-- ==== Sys2Proof/Machine/Assoc.lean ====
section
/-! DEFINITION. Access to the stores: association lists, lists by index, byte memories in canonical form, and little-endian bytes (spec/00_scope.md R9). -/

namespace Sys2Proof.Machine

/-! ### Association lists -/

def amGet {κ ν : Type} [DecidableEq κ] (m : AMap κ ν) (k : κ) : Option ν :=
  (m.find? (fun p => decide (p.1 = k))).map Prod.snd

def amGetD {κ ν : Type} [DecidableEq κ] (m : AMap κ ν) (k : κ) (d : ν) : ν := (amGet m k).getD d

def amErase {κ ν : Type} [DecidableEq κ] (m : AMap κ ν) (k : κ) : AMap κ ν :=
  m.filter (fun p => decide (p.1 ≠ k))

def amSet {κ ν : Type} [DecidableEq κ] (m : AMap κ ν) (k : κ) (v : ν) : AMap κ ν := (k, v) :: amErase m k

/-- Replace the value at k by f of it, d when k is not listed. -/
def amMod {κ ν : Type} [DecidableEq κ] (m : AMap κ ν) (k : κ) (d : ν) (f : ν → ν) : AMap κ ν := amSet m k (f (amGetD m k d))

def amKeys {κ ν : Type} (m : AMap κ ν) : List κ := m.map Prod.fst

/-- The same function on every listed value. -/
def amMap {κ ν : Type} (m : AMap κ ν) (f : κ → ν → ν) : AMap κ ν := m.map (fun p => (p.1, f p.1 p.2))

/-! ### Lists by index -/

def lget {α : Type} (l : List α) (i : Nat) (d : α) : α := l.getD i d

def lmod {α : Type} (l : List α) (i : Nat) (f : α → α) : List α :=
  match l[i]? with
  | some x => l.set i (f x)
  | none => l

/-- Insertion by a key, ascending. -/
def insertBy {α : Type} (key : α → Nat) (x : α) : List α → List α
  | [] => [x]
  | y :: l => if key x ≤ key y then x :: y :: l else y :: insertBy key x l

def sortBy {α : Type} (key : α → Nat) (l : List α) : List α := l.foldr (insertBy key) []

/-- The first k with p, counting up from `from` over n candidates. -/
def firstFrom (start n : Nat) (p : Nat → Bool) : Option Nat := (List.range' start n).find? p

/-- The next index after `last` in a round of n, for which p holds (round robin). -/
def nextRound (last n : Nat) (p : Nat → Bool) : Option Nat :=
  ((List.range n).map (fun k => (last + 1 + k) % n)).find? p

/-! ### Bytes -/

/-- n as k bytes, least significant first. -/
def leBytes : Nat → Nat → List Byte
  | 0, _ => []
  | k + 1, n => BitVec.ofNat 8 n :: leBytes k (n / 256)

/-- Bytes, least significant first, as a number. -/
def leNat : List Byte → Nat
  | [] => 0
  | b :: l => b.toNat + 256 * leNat l

def dwBytes (d : Dword) : List Byte := leBytes 4 d.toNat

/-- Dwords of a byte list; missing bytes of the last dword read 0. -/
def dwordsOf (n : Nat) (bytes : List Byte) : List Dword :=
  (List.range n).map (fun k => dw (leNat ((bytes.drop (4 * k)).take 4)))

/-- k bytes from offset o, as a number. -/
def leAt (bytes : List Byte) (o k : Nat) : Nat := leNat ((bytes.drop o).take k)

def padTo (n : Nat) (bytes : List Byte) : List Byte := (bytes ++ List.replicate (n - bytes.length) 0).take n

/-! ### Byte memories -/

/-- Addresses strictly rising, and no entry equal to 0, which is what an unlisted byte reads as. -/
def Memory.wf : Mem → Bool
  | [] => true
  | [c] => decide (c.2 ≠ 0)
  | c :: d :: m => decide (c.2 ≠ 0) && decide (c.1 < d.1) && Memory.wf (d :: m)

/-- What an unlisted byte reads as: the wipes of R388 and R390 write zeros. -/
def memDefault : Byte := 0

def memGet (m : Mem) (a : Nat) : Byte := ((m.find? (fun c => decide (c.1 = a))).map Prod.snd).getD memDefault

def memSet : Mem → Nat → Byte → Mem
  | [], a, b => if b = memDefault then [] else [(a, b)]
  | c :: m, a, b =>
    if a < c.1 then (if b = memDefault then c :: m else (a, b) :: c :: m)
    else if a = c.1 then (if b = memDefault then m else (a, b) :: m)
    else c :: memSet m a b

def memRead (m : Mem) (a n : Nat) : List Byte := (List.range n).map (fun k => memGet m (a + k))

def memWrite : Mem → Nat → List Byte → Mem
  | m, _, [] => m
  | m, a, b :: l => memWrite (memSet m a b) (a + 1) l

/-- The cells of a run of bytes from an address. -/
def memCells : Nat → List Byte → Mem
  | _, [] => []
  | a, b :: l => if b = memDefault then memCells (a + 1) l else (a, b) :: memCells (a + 1) l

/-- A long run of bytes written at once. -/
def memPut (m : Mem) (a : Nat) (l : List Byte) : Mem :=
  m.filter (fun c => decide (c.1 < a)) ++ memCells a l ++ m.filter (fun c => decide (a + l.length ≤ c.1))

/-- Zeros over a range: the entries in it go. -/
def memZero (m : Mem) (a n : Nat) : Mem := m.filter (fun c => decide (c.1 < a) || decide (a + n ≤ c.1))

/-- Keep only the bytes that p keeps. -/
def memKeep (m : Mem) (p : Nat → Bool) : Mem := m.filter (fun c => p c.1)

/-- A 64-byte line as 512 bits, byte 0 in bits [7:0]. -/
def memLine (m : Mem) (a : Nat) : BitVec 512 := BitVec.ofNat 512 (leNat (memRead m a 64))

def memSetLine (m : Mem) (a : Nat) (d : BitVec 512) : Mem := memWrite m a (leBytes 64 d.toNat)

/-! ### Small arithmetic -/

def ceilDiv (a b : Nat) : Nat := (a + b - 1) / b

def roundUp (a b : Nat) : Nat := ceilDiv a b * b

/-- 14 MiB, the unit of every region (R290). -/
def regionUnit : Nat := 0xE00000

/-- n saturating at limit. -/
def sat (limit n : Nat) : Nat := min limit n

/-- The number of beats or bytes between a head and a tail of w-bit pointers (R168). -/
def ptrCount (w head tail : Nat) : Nat := (tail + 2 ^ w - head % 2 ^ w) % 2 ^ w

def addNew {α : Type} [DecidableEq α] (l : List α) (x : α) : List α := if x ∈ l then l else l ++ [x]

end Sys2Proof.Machine
end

* * * * * * *

## REQUIREMENT
Within the records above, tally the lines that contain "ceilDiv". Give the total and nothing more.

## RESULT
2